Dataset excerpts:
-- ==== Sys2Proof/Machine/Resets.lean ====
section
/-! DEFINITION. What each reset reaches (02, 05): the device reset and its triggers, power-on and power loss, PERST_N and
FLR, the JTAG port, the slow tick, the end of the management controller's wake. Boot itself stands in Boot. -/

namespace Sys2Proof.Machine

/-! ### The device reset (R220, R221, R618) -/

/-- Entries that count the parameter region itself: sectors usable and erased, the highest erase count (R643 to R646; log
entry 19). What they count is in the region, and boot finds it again. -/
def isParamBook (k : Nat) : Bool := k == Key.paramUsable || k == Key.paramErased || k == Key.paramCyclesMax

/-- Entries a device reset leaves: those of class S and F (R126, R220). -/
def keptByReset (sku : Sku) (k : Nat) : Bool :=
  match cardOf sku (k / 256) (k % 256) with
  | some c => c.cls == .s || c.cls == .f || isParamBook k
  | none => false

/-- The weight store and its books through a reset that reaches the management plane: the ring, loads, sessions, claims
the staged image and the record of over-rated bands are lost (R634), the journal and what is stored stay. Only the
reset of a recovery load itself samples no strap (R240). -/
def Nv.afterReset (n : Nv) (cause : Nat) : Nv :=
  { n with
    loads := [], sessions := [], nextSession := 1, press := [], nextOp := 0, units := [], claims := [], fwStage := [],
    bands := Tab.mapVals Band.fresh (fun b => { b with overRated := false }) n.bands,
    boot := { n.boot with
      resetDue := none, lastReset := cause, skipBootsel := n.boot.skipBootsel && cause == LR.recovery } }

/-- The security state through a reset: stored keys, the scrub record and failed channels stay. -/
def Security.afterReset (x : Security) : Security :=
  { Security.reset with classKeys := x.classKeys, scrub := x.scrub, chanBad0 := x.chanBad0, chanBad1 := x.chanBad1 }

/-- The reset state of a part that keeps its stored contents, its pins and what stands outside the reset. -/
def State.restart (s : State) (cause : Nat) : State :=
  let kept := s.dict.vals.filter fun e => keptByReset s.sku e.1
  let sampled := Tab.put kept Key.profselSampled
    (if cause = LR.recovery then Tab.find s.dict.vals Key.profselSampled else none)
  { State.reset with
    sku := s.sku, boot := .waiting,
    pins := { s.pins with wakeOut := false, wakeN := false },
    clk := { State.reset.clk with crystal := s.clk.crystal },
    jtag := s.jtag,
    dict := { State.reset.dict with vals := sampled },
    nv := s.nv.afterReset cause, sec := s.sec.afterReset,
    rtc := s.rtc, freeCtr := s.freeCtr, out := s.out, pending := s.pending }

/-- The device reset, for any trigger of R220: everything but NV contents, installed slipcases, S and F entries and OTP.
A device without power has nothing to reset. -/
def State.deviceReset (s : State) (cause : Nat) : State :=
  match s.power with
  | .sOff => s
  | _ => s.restart cause

/-- RESET_N is held low for 10 µs or more (R52). -/
def resetNAssert (s : State) : State :=
  let t := if s.pins.resetN then s.deviceReset LR.resetN else s
  t.setPins { t.pins with resetN := false }

def execResetNAssert (s : State) : Host.Outcome State Fault Refusal := .next (resetNAssert s)

def resetNRelease (s : State) : State := s.setPins { s.pins with resetN := true }

def execResetNRelease (s : State) : Host.Outcome State Fault Refusal := .next (resetNRelease s)

/-- PGOOD_IN falls while VDD_AON stays up: as RESET_N low (R65). -/
def pgoodInFall (s : State) : State :=
  let t := if s.pins.pgood then s.deviceReset LR.pgood else s
  t.setPins { t.pins with pgood := false }

def execPgoodInFall (s : State) : Host.Outcome State Fault Refusal := .next (pgoodInFall s)

/-- PGOOD_IN has been high for 1 ms (R65). -/
def pgoodInRise (s : State) : State := s.setPins { s.pins with pgood := true }

def execPgoodInRise (s : State) : Host.Outcome State Fault Refusal := .next (pgoodInRise s)

/-- TESTEN high outside BLANK holds the device in reset (R54); in BLANK it opens factory test modes that the manual does
not describe (R867). -/
def execTestenHigh (s : State) : Host.Outcome State Fault Refusal :=
  if s.lcRow = lcBlank then .fault .factoryTestMode
  else
    let t := if s.pins.testen then s else s.deviceReset LR.testen
    .next (t.setPins { t.pins with testen := true })

/-- TESTEN falls (R54). -/
def testenLow (s : State) : State := s.setPins { s.pins with testen := false }

def execTestenLow (s : State) : Host.Outcome State Fault Refusal := .next (testenLow s)

/-- The device reset scheduled by a command begins (R224, R240, R653, R870). -/
def deviceResetStart (s : State) : State :=
  match s.nv.boot.resetDue with
  | some c => s.deviceReset c
  | none => s

def execDeviceResetStart (s : State) : Host.Outcome State Fault Refusal := .next (deviceResetStart s)

/-- The grace of stage 1 passes (R918). -/
def wdtGraceExpiry (s : State) : State :=
  if s.rd Key.wdtState = 1 ∧ ¬ s.wdtPaused ∧ s.running then s.deviceReset LR.watchdog else s

def execWdtGraceExpiry (s : State) : Host.Outcome State Fault Refusal := .next (wdtGraceExpiry s)

/-- The management controller resumes from sleep; a firmware image with another digest causes the device reset
(R90 to R92). A wake held for CLKIN_38M4 has no core clock to resume on (R86). -/
def mcWakeComplete (digestOk : Bool) (s : State) : State :=
  if ¬ s.pm.waking ∨ ¬ s.clk.nvPll then s
  else if digestOk then (s.setPm { s.pm with waking := false }).tryListen
  else s.deviceReset LR.fwDigest

def execMcWakeComplete (digestOk : Bool) (s : State) : Host.Outcome State Fault Refusal :=
  .next (mcWakeComplete digestOk s)

/-! ### Power (R61, R62, R833, R921) -/

/-- VDD_AON falls: every volatile state is lost (R833, R921). -/
def powerLoss (s : State) : State :=
  let t := s.restart LR.powerOn
  { t with
    power := .sOff, rtc := 0, jtag := State.reset.jtag, nv := { t.nv with scrubAt := 0 },
    pins := { t.pins with aonUp := false, aonReleased := false, pgood := false },
    clk := { State.reset.clk with lowOsc := false, quickOsc := false, nvPll := false, lpddrPll := false } }

def execPowerLoss (s : State) : Host.Outcome State Fault Refusal := .next (powerLoss s)

/-- VDD_AON rises: the power-on detector drives VSEL 0b000 and every ball to its reset state; F starts at T_die
(R61, R847). -/
def powerOn (tDie : Int) (s : State) : State :=
  match s.power with
  | .sOff =>
    { s with
      power := .sIdle, pins := { s.pins with aonUp := true, aonReleased := false },
      clk := { s.clk with lowOsc := true, quickOsc := true },
      pm := { s.pm with filtNum := tDie, filtDen := 1 } }
  | _ => s

def execPowerOn (tDie : Int) (s : State) : Host.Outcome State Fault Refusal := .next (powerOn tDie s)

/-- The AON domain is released (R62). -/
def aonRelease (s : State) : State :=
  if s.pins.aonUp then s.setPins { s.pins with aonReleased := true } else s

def execAonRelease (s : State) : Host.Outcome State Fault Refusal := .next (aonRelease s)

/-! ### PERST_N and FLR (R55, R220) -/

/-- The control plane: MSI-X state, mailboxes, function state, BAR2 windows and pending reads (R716); every quire, as a
quire reset. -/
def State.controlReset (s : State) : State :=
  let s := if s.up then s.resetQuires else s
  let s := [0, 1, 2, 3, 4, 5, 6, 7, 8].foldl (fun s i => s.dropMbox i) s
  let s := { s with fn := { PcieFn.reset with clkreqReleased := s.fn.clkreqReleased }, msix := Msix.reset }
  let s := (s.setWeave { s.weave with aptReads := [], aptQueue := [] }).setPm { s.pm with held := [] }
  s.wrs [(Key.bar2Win0Quire, 0xFF), (Key.bar2Win0Addr, 0), (Key.bar2Win1Quire, 0xFF), (Key.bar2Win1Addr, 0)]

/-- The Q19 starts link training (R55): it asks for the reference clock with CLKREQ_N. -/
def State.startLink (s : State) : State :=
  if s.barUp ∧ s.rd Key.pcieLinkState = linkDownCode then
    (({ s with fn := { s.fn with clkreqReleased := false } } : State).wr Key.pcieLinkState linkTrainingCode).emit .linkTraining
  else s

/-- PERST_N falls (R220); it starts the quick oscillator (R78). -/
def perstNAssert (s : State) : State :=
  if ¬ s.pins.perstN then s
  else
    let s := s.controlReset.linkOff
    let s := s.setPins { s.pins with perstN := false }
    if s.pins.aonUp then s.setClk { s.clk with quickOsc := true } else s

def execPerstNAssert (s : State) : Host.Outcome State Fault Refusal := .next (perstNAssert s)

/-- PERST_N rises: link training starts once boot has reached it, and a sleep state is left (R55, R78, R861). -/
def perstNRelease (s : State) : State :=
  if s.pins.perstN then s
  else
    let s := s.setPins { s.pins with perstN := true }
    if s.heldInReset then s
    else
      let s := s.setClk { s.clk with quickOsc := true }
      if s.running then s.wakeDemand.startLink else s

def execPerstNRelease (s : State) : Host.Outcome State Fault Refusal := .next (perstNRelease s)

/-- A function-level reset: as PERST_N, but the link stays (R220). -/
def flr (s : State) : State := if s.barUp then s.controlReset else s

def execFlr (s : State) : Host.Outcome State Fault Refusal := .next (flr s)

/-! ### JTAG (R100 to R104, R889) -/

/-- The TAP and its chain answer: with PGOOD_IN high and, in S-RET and S-SENT, after a TAP reset there (R102). -/
def State.tapPowered (s : State) : Bool := s.pins.aonUp && s.pins.pgood && (s.coreOn || s.jtag.armed)

def irExtest : BitVec 6 := 0
def irIdcode : BitVec 6 := 1
def irSample : BitVec 6 := 2
def irHighz : BitVec 6 := 4
def irClamp : BitVec 6 := 5

/-- An instruction is loaded through the TAP and its data register selected. -/
def State.loadIr (s : State) (ir : BitVec 6) (dr : JtagReg) : State :=
  let s := if holdsBalls ir && !holdsBalls s.jtag.ir then s.deviceReset LR.tap else s
  ({ s with jtag := { s.jtag with ir := ir, dr := dr, tap := s.jtag.tap.walk irPath } } : State).emit (.jtagRegister dr)

def State.jtag1 (s : State) (f : State → State) : State := if s.tapPowered then f s else s

/-- A TAP reset, by TRST_N at once or through TMS: IDCODE is selected, and in S-RET and S-SENT the next TCK edge powers the
TAP (R100, R102). -/
def tapReset (s : State) : State :=
  if s.pins.aonUp && s.pins.pgood then
    { s with jtag := { s.jtag with ir := irIdcode, dr := .idcode, tap := .testLogicReset, armed := true } }
  else s
def execTapReset (s : State) : Host.Outcome State Fault Refusal := .next (tapReset s)

def extest (s : State) : State := s.jtag1 fun s => s.loadIr irExtest .boundary
def execExtest (s : State) : Host.Outcome State Fault Refusal := .next (extest s)

def clamp (s : State) : State := s.jtag1 fun s => s.loadIr irClamp .bypass
def execClamp (s : State) : Host.Outcome State Fault Refusal := .next (clamp s)

def highz (s : State) : State := s.jtag1 fun s => s.loadIr irHighz .bypass
def execHighz (s : State) : Host.Outcome State Fault Refusal := .next (highz s)

/-- SAMPLE/PRELOAD and one scan of the boundary register: the levels of the balls leave on TDO while `cells` are shifted
into the cells. -/
def samplePreload (cells board : List Bool) (s : State) : State := s.jtag1 fun s =>
  let s := s.loadIr irSample .boundary
  let scan := scanDr (s.sampled board) (cellsOf cells)
  ({ s with jtag := { s.jtag with cells := scan.1, tap := s.jtag.tap.walk (drPath cellBalls.length) } } : State).emit
    (.jtagScan scan.2)
def execSamplePreload (scan : BoundaryScan) (s : State) : Host.Outcome State Fault Refusal :=
  .next (samplePreload scan.cells scan.board s)

def idcode (s : State) : State := s.jtag1 fun s =>
  (s.loadIr irIdcode .idcode).emit (.jtagIdcode (BitVec.ofNat 32 (idcodeOf s.sku)))
def execIdcode (s : State) : Host.Outcome State Fault Refusal := .next (idcode s)

/-- An opcode of R100 other than BYPASS. -/
def assignedIr (c : BitVec 6) : Bool := c == irExtest || c == irIdcode || c == irSample || c == irHighz || c == irClamp

/-- BYPASS or an unassigned opcode selects the bypass register (R100, R103). -/
def bypass (code : BitVec 6) (s : State) : State := s.jtag1 fun s =>
  if assignedIr code then s else s.loadIr code .bypass
def execBypass (code : BitVec 6) (s : State) : Host.Outcome State Fault Refusal := .next (bypass code s)

/-- The access names an execute-only leaf, or a copy of one (R568, R570). -/
def State.namesXo (s : State) : DebugTarget → Bool
  | .t3 e n => (s.lib e.val).installed && (s.lib e.val).man.xoStripe (n / 32)
  | .t0 b n => ((s.bay b).slot n.val).xo
  | .slice b n => s.isXo (.slice b) n
  | .commons n => s.isXo .commons n
  | .t2 n => s.isXo .t2 n
  | .other => false

/-- A vendor debug instruction: locked, it selects the bypass register (R103, R889); open, it never returns an
execute-only leaf (R574), and what else it does no rule says. -/
def execVendorDebugInstruction (code : BitVec 6) (target : DebugTarget) (s : State) :
    Host.Outcome State Fault Refusal :=
  if ¬ s.tapPowered ∨ assignedIr code then .next s
  else if s.debugNow = 0 then .next (s.loadIr code .bypass)
  else if s.namesXo target then .next ((s.loadIr code .vendor).emit .xoViolationDebug)
  else .refused .vendorDebugUndescribed

/-! ### The slow tick (R80, R251, R899, R910) -/

/-- A slow tick: the real-time counter counts; while the core domain is off, level causes are checked; what the tick
finds beside time takes effect. -/
def slowTick (f : TickFacts) (s : State) : State :=
  if ¬ s.pins.aonUp then s
  else
    let s := { s with rtc := s.rtc + 1, wdt := { s.wdt with hostServed := false, fwServed := false } }
    if ¬ s.running then s
    else if f.codeSram ∧ s.coreOn ∧ ¬ s.pm.waking then s.deviceReset LR.codeSram
    else
      let s := if f.fwService ∧ s.coreOn ∧ ¬ s.pm.waking then s.fwServices else s
      let s := match f.retention with
        | some (i, j) => s.retentionError (keyOf i.toNat j.toNat)
        | none => s
      let s := if f.detectorBank then s.detectorError else s
      let s := ((s.count Key.sramCorrected f.sramCorrected).count Key.fabricCorrected f.fabricCorrected).count
        Key.t2Corrected f.t2Corrected
      let s := s.uncount Key.paramUsable f.paramBad
      let s := if s.coreOn then s else s.levelCauses f.dieHot
      s.stepEntry

def execSlowTick (f : TickFacts) (s : State) : Host.Outcome State Fault Refusal := .next (slowTick f s)

end Sys2Proof.Machine
end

_Exercise:_ Copy, exactly and only, the lines above that begin with the one containing "def execPerstNRelease (s" and finish with the one containing "there (R102). -/".

_Solution for this task:_
def execPerstNRelease (s : State) : Host.Outcome State Fault Refusal := .next (perstNRelease s)

/-- A function-level reset: as PERST_N, but the link stays (R220). -/
def flr (s : State) : State := if s.barUp then s.controlReset else s

def execFlr (s : State) : Host.Outcome State Fault Refusal := .next (flr s)

/-! ### JTAG (R100 to R104, R889) -/

/-- The TAP and its chain answer: with PGOOD_IN high and, in S-RET and S-SENT, after a TAP reset there (R102). -/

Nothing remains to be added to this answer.